Source Applied and Environmental Microbiology 72 (2006)9. - ISSN 0099-2240 - p. 5884 - 5894.
DOI http://dx.doi.org/10.1128/AEM.00780-06
Department(s) Food Microbiology Laboratory
AFSG Food Quality
VLAG
Publication type Refereed Article in a scientific journal
Publication year 2006
Keyword(s) shock-induced thermotolerance - listeria-monocytogenes - heat-shock - thermal inactivation - bacterial-spores - survival curves - growth-phase - models - temperature - proteins
Abstract The food-borne pathogen Bacillus cereus can acquire enhanced thermal resistance through multiple mechanisms. Two Bacillus cereus strains, ATCC 10987 and ATCC 14579, were used to quantify the effects of salt stress and physiological state on thermotolerance. Cultures were exposed to increasing concentrations of sodium chloride for 30 min, after which their thermotolerance was assessed at 50°C. Linear and nonlinear microbial survival models, which cover a wide range of known inactivation curvatures for vegetative cells, were fitted to the inactivation data and evaluated.
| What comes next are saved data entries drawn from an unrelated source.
-- ==== Sys2Proof/Machine/LineEvents.lean ====
section
/-! DEFINITION. Events of the deck line at this node: TRANSMIT_START (R154, R155), ATTEMPT_END (R153,
R154, R157 to R160) and PROBE_TIME (R160). -/

namespace Sys2Proof.Machine

open Sys2Proof

/-! ## SILENT and the return to NORMAL (R159, R160) -/

/-- The line state becomes SILENT (R159). -/
def State.becomeSilent (s : State) : State :=
  let drops := s.dli.queue.flatMap fun f => f.payload.dropReport
  let s := (s.setDli { s.dli with
    line := .silent, queue := [], onLine := none
    probeTime := some (s.now + Config.probeInterval) }).handDrops drops
  let s :=
    match s.conf.role with
    | .bay => s.releaseAll.abandonAll
    | .ramp => s
  s.raise .lineSilent none

/-- An acknowledged probe returns the line state to NORMAL (R160). -/
def State.returnToNormal (s : State) : State :=
  let s := (s.setDli { s.dli with line := .normal, failures := 0, probeTime := none }).clear
    .lineSilent none
  match s.conf.role with
  | .bay => s.handTally
  | .ramp => s.handLook

/-! ## The end of an attempt (R153, R154, R157) -/

/-- The DLI without the frame of an age, and with no attempt on the line. -/
def Dli.without (age : Nat) (d : Dli) : Dli :=
  { d with queue := d.queue.filter fun f => decide (f.age ≠ age), onLine := none }

/-- An acknowledged attempt: the frame leaves the queue, the count becomes 0, the window timer of a CALL
starts, and in SILENT the line state returns to NORMAL (R157, R160). The end of a frame that was to
be removed is reported to no block (R154). -/
def State.attemptAcknowledged (f : QFrame) (s : State) : State :=
  let before := s.dli.line
  let s := s.setDli { s.dli.without f.age with failures := 0 }
  let s :=
    match f.payload with
    | .call p => if f.leaving then s else s.startWindow p.round
    | .offer _ => s
    | .award _ => s
    | .decline _ => s
    | .placed _ => s
    | .tally _ => s
    | .noticeWithdrawn => s
    | .noticeMissing _ => s
    | .portcall _ => s
  match before with
  | .silent => s.returnToNormal
  | .normal => s

/-- The drop of a frame at its 8th attempt: it leaves the queue, the count is raised, the 16th drop in
NORMAL turns the line state SILENT, and a CALL or AWARD is reported (R157, R158). -/
def State.dropFrame (f : QFrame) (s : State) : State :=
  let s := s.setDli (s.dli.without f.age)
  match s.dli.line with
  | .silent => s.handDrops f.payload.dropReport
  | .normal =>
    let s := s.setDli { s.dli with failures := s.dli.failures + 1 }
    let s := if Config.silentFailures ≤ s.dli.failures then s.becomeSilent else s
    s.handDrops f.payload.dropReport

/-- An attempt that is not acknowledged (R153, R154, R157). -/
def State.attemptFailed (f : QFrame) (s : State) : State :=
  if f.leaving then s.setDli (s.dli.without f.age)
  else if f.attempts + 1 < Config.maxAttempts then
    s.setDli { s.dli with
      onLine := none
      queue := s.dli.queue.map fun g =>
        if g.age = f.age then { g with attempts := g.attempts + 1 } else g }
  else s.dropFrame f

/-- The end of the attempt on the line, if there is one (R155, R157): an attempt that a frame of equal
class and source spoiled is not acknowledged. -/
def State.endAttempt (acknowledged : Bool) (s : State) : State :=
  match s.dli.onLine with
  | none => s
  | some o =>
    match s.dli.queue.find? fun f => decide (f.age = o.age) with
    | none => s.setDli { s.dli with onLine := none }
    | some f =>
      if acknowledged && !o.spoiled then s.attemptAcknowledged f else s.attemptFailed f

/-! ## Probes (R160) -/

/-- A probe at its time: a TALLY at a bay, a PORTCALL with the present call number at a ramp (R160). -/
def State.probe (due : Nat) (s : State) : State :=
  let s := s.reach due
  let s := s.setDli { s.dli with probeTime := some (due + Config.probeInterval) }
  match s.conf.role with
  | .bay => s.buildProbeTally
  | .ramp => s.enqueueProbe (.portcall s.tally.callNumber)

/-- PROBE_TIME at the DLI: in SILENT, when a probe time is set (R160). -/
def State.takeProbeTime (s : State) : State :=
  match s.dli.line, s.dli.probeTime with
  | .silent, some due => s.probe due
  | .silent, none => s
  | .normal, _ => s

/-! ## The meanings -/

/-- TRANSMIT_START (R155). -/
def execTransmitStart (rivals : List Rival) (s : State) : Host.Outcome State Fault Refusal :=
  .next (s.event fun s => if s.Configured then s.startAttempt rivals else s)

/-- ATTEMPT_END (R157). -/
def execAttemptEnd (acknowledged : Bool) (s : State) : Host.Outcome State Fault Refusal :=
  .next (s.event fun s => if s.Configured then s.endAttempt acknowledged else s)

/-- PROBE_TIME (R160). -/
def execProbeTime (s : State) : Host.Outcome State Fault Refusal :=
  .next (s.event fun s => if s.Configured then s.takeProbeTime else s)

end Sys2Proof.Machine
end

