-- ==== Sys2Proof/Machine/Step.lean ====
section
/-! DEFINITION. One step of the block: the command at the front of the queue is taken and run with the
rest of the queue waiting. With no command waiting, the clock counts one millisecond (log entry 1). -/

namespace Sys2Proof.Machine

open Sys2Proof

/-- One millisecond passes while no command waits (log entry 1). -/
def State.tick (s : State) : State := s.setNow (s.now + 1)

/-- One step: next, fault or refusal. -/
def step (s : State) : Host.Outcome State Fault Refusal :=
  match s.pending with
  | [] => .next s.tick
  | c :: rest => exec c (s.setPending rest)

/-- `s` with the command that a word of the opcode table spells put at the front of its queue; `s` where
the word spells none. -/
def State.withFetchWord (s : State) (nbits w : Nat) : State :=
  match decodeTableWord nbits w with
  | none => s
  | some c => s.setPending (c :: s.pending)

end Sys2Proof.Machine
end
Based on statistical indices and model characteristics, biphasic models with a shoulder were selected and used for quantification. Each model parameter reflected a survival characteristic, and both models were flexible, allowing a reduction of parameters when certain phenomena were not present. Both strains showed enhanced thermotolerance after preexposure to (non)lethal salt stress conditions in the exponential phase. The maximum adaptive stress response due to salt preexposure demonstrated for exponential-phase cells was comparable to the effect of physiological state on thermotolerance in both strains. However, the adaptive salt stress response was less pronounced for transition- and stationary-phase cells. The distinct tailing of strain ATCC 10987 was attributed to the presence of a subpopulation of spores. The existence of a stable heat-resistant subpopulation of vegetative cells could not be demonstrated for either of the strains. Quantification of the adaptive stress response might be instrumental in understanding adaptation mechanisms and will allow the food industry to develop more accurate and reliable stress-integrated predictive modeling to optimize minimal processing conditions.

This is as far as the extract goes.